■ AIM OF THE EXERCISE ■
Look through the data below for the line with "-- ==== Sys2Proof/Machine/CompParts.lean" and the line with "handle (R220). -/", then output those two and all lines in between, exactly as written.

++++ RECORDS FOR THE EXERCISE ++++

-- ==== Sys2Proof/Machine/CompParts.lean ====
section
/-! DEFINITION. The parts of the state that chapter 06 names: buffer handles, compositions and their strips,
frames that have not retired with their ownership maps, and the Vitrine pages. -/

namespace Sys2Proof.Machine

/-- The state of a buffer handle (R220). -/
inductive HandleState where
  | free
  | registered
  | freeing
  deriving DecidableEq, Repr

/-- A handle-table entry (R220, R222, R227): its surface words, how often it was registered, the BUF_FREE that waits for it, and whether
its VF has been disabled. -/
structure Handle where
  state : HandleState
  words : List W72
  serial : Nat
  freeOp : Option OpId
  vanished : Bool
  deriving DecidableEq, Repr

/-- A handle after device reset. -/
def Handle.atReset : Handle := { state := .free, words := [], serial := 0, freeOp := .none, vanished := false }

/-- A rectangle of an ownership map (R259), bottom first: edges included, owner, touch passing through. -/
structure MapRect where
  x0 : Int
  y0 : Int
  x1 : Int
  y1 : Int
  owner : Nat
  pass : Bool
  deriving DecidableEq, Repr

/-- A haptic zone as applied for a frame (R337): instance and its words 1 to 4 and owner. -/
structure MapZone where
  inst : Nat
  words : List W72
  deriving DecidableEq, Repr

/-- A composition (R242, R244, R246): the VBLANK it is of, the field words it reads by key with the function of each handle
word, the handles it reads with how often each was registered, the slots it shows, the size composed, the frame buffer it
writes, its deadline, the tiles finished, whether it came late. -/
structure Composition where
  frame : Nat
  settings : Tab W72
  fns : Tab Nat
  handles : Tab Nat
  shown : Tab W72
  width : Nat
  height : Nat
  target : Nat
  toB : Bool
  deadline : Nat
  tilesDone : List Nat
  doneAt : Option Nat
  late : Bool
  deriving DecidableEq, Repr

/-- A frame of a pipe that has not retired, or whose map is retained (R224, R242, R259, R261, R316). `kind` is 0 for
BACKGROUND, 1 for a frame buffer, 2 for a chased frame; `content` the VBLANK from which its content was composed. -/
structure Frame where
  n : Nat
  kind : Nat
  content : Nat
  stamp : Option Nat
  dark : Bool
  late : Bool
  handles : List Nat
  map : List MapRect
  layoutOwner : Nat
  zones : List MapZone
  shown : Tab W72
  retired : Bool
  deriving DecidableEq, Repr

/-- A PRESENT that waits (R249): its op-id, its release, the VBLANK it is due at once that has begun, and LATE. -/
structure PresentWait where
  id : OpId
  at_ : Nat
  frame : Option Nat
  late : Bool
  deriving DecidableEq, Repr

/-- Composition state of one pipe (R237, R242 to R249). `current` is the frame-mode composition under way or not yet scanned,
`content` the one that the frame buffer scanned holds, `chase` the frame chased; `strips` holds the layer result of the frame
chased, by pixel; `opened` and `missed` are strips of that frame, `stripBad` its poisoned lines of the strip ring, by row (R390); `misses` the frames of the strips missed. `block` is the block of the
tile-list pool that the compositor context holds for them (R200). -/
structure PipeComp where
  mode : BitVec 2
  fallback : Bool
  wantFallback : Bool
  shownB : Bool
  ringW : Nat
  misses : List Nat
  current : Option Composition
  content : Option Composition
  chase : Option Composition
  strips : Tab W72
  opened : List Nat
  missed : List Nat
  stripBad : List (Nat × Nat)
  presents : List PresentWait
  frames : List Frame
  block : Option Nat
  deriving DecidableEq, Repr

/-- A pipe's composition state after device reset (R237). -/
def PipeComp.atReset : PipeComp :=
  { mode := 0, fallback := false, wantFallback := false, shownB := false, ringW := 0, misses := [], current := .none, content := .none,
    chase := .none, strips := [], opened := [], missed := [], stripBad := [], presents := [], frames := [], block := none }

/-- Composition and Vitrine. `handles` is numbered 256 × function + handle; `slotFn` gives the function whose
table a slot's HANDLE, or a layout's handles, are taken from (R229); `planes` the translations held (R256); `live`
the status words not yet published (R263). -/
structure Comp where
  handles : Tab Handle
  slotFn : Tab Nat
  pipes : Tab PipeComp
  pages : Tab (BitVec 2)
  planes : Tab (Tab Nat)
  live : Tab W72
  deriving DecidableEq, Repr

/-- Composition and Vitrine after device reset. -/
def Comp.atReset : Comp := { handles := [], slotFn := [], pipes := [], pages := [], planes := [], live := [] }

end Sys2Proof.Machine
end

++++
++++ RECORDS FOR THE EXERCISE ++++

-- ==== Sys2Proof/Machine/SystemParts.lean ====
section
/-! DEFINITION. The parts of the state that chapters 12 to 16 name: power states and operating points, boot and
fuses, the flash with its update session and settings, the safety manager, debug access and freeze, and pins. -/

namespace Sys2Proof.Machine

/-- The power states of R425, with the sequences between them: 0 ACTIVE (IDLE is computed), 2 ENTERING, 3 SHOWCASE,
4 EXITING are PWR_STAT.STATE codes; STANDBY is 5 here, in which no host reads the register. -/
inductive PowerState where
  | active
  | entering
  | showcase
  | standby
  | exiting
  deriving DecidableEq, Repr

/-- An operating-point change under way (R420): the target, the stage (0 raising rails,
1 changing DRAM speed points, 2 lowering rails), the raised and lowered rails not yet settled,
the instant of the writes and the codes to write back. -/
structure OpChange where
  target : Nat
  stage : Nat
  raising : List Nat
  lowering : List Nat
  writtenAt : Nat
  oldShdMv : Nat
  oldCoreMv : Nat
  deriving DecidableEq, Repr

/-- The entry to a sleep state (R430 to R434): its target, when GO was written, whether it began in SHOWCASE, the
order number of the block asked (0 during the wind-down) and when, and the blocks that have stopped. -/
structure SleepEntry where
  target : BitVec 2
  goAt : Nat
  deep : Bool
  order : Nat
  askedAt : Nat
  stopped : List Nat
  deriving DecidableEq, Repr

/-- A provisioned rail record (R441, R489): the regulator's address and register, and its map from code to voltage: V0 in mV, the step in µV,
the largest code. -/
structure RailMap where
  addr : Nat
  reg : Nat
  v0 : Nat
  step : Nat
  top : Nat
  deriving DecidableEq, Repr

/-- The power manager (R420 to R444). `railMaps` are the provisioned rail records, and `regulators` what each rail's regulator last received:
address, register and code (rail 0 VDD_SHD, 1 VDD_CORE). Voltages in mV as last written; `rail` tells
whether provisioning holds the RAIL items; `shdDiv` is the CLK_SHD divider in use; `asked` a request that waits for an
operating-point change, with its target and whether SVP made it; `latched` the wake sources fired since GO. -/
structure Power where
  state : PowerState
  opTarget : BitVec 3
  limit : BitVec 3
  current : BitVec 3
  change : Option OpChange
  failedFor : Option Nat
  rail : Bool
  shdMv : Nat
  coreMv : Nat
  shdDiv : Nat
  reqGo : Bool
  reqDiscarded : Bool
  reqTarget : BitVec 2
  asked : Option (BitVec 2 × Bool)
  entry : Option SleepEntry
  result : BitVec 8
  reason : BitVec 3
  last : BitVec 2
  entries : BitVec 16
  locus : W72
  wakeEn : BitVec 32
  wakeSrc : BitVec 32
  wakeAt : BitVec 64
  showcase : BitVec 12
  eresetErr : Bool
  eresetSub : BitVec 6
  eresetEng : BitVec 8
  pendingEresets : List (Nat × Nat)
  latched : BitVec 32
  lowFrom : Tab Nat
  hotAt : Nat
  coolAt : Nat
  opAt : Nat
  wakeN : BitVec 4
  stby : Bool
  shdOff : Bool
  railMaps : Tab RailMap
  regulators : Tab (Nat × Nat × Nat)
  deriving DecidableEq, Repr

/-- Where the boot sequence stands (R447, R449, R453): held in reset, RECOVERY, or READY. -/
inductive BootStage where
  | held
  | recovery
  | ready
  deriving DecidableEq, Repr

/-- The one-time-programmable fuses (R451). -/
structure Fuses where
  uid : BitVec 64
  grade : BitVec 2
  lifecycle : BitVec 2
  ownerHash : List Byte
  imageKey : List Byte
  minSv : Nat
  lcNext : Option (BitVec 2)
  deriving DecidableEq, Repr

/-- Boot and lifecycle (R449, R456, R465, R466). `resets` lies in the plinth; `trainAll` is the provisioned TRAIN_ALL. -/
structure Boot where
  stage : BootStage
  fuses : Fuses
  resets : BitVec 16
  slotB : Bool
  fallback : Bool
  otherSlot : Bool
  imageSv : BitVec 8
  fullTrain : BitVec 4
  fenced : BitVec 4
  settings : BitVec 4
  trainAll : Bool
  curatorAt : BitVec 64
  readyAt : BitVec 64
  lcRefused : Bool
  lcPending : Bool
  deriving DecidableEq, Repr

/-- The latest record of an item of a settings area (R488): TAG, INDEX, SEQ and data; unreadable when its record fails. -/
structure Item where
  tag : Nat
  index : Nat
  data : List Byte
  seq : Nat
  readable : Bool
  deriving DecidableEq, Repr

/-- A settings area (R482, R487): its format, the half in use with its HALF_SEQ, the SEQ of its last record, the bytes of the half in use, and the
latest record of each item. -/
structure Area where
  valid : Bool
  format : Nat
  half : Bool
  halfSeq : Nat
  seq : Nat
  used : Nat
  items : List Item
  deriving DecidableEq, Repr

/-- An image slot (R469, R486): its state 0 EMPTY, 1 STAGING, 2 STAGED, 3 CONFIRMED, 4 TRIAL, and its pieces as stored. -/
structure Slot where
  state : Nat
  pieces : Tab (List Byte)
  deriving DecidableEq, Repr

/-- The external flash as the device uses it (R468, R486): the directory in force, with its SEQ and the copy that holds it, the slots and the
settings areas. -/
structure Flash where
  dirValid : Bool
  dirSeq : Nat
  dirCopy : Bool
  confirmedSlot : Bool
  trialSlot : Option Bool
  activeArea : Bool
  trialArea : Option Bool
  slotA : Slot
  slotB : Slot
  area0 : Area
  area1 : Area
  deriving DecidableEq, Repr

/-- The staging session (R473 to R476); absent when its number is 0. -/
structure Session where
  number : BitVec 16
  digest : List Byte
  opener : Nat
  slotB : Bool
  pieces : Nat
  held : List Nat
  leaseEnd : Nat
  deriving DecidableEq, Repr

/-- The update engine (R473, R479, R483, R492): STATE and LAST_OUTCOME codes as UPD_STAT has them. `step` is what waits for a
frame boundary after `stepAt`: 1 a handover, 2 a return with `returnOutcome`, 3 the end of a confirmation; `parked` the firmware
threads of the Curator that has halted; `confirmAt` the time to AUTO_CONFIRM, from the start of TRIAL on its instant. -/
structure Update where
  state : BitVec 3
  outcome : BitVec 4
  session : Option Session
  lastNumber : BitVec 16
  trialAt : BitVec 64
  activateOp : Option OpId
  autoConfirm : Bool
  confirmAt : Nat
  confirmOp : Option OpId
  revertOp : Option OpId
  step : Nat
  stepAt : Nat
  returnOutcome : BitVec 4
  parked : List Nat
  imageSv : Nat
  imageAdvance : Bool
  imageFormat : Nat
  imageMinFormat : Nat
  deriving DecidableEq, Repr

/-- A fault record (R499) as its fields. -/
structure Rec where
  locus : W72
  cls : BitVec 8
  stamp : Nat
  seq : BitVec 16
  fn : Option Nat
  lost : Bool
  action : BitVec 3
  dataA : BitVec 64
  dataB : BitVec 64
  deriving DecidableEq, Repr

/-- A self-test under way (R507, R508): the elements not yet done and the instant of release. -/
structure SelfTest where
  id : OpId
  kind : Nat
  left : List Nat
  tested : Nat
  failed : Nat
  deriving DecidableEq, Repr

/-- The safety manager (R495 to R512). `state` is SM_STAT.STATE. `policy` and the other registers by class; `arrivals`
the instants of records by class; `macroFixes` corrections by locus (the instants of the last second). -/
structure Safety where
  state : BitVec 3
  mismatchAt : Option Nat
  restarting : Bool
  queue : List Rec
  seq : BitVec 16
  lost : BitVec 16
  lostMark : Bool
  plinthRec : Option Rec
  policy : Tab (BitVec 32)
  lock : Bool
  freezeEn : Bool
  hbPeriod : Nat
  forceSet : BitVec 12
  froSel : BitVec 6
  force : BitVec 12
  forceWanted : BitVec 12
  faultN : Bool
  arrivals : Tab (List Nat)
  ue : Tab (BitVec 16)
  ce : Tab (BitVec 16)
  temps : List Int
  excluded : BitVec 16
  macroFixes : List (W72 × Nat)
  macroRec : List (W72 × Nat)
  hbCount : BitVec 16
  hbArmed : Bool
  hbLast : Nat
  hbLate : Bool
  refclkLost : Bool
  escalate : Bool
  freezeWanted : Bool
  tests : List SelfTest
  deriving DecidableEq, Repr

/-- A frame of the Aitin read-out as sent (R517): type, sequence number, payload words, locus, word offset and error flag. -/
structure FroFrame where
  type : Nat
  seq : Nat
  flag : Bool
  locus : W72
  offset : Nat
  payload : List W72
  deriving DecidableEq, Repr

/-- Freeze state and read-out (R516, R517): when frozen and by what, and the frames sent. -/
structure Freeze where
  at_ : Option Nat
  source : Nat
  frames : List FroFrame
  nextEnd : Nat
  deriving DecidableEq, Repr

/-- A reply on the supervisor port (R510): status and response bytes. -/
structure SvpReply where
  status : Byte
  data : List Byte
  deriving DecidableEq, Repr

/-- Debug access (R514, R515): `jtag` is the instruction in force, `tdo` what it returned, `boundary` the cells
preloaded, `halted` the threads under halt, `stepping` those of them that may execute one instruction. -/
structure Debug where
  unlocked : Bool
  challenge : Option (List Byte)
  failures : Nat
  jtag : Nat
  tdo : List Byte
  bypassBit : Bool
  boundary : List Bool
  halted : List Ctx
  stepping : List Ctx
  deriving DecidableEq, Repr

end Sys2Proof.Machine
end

++++

■ OUTPUT BELOW ■
-- ==== Sys2Proof/Machine/CompParts.lean ====
section
/-! DEFINITION. The parts of the state that chapter 06 names: buffer handles, compositions and their strips,
frames that have not retired with their ownership maps, and the Vitrine pages. -/

namespace Sys2Proof.Machine

/-- The state of a buffer handle (R220). -/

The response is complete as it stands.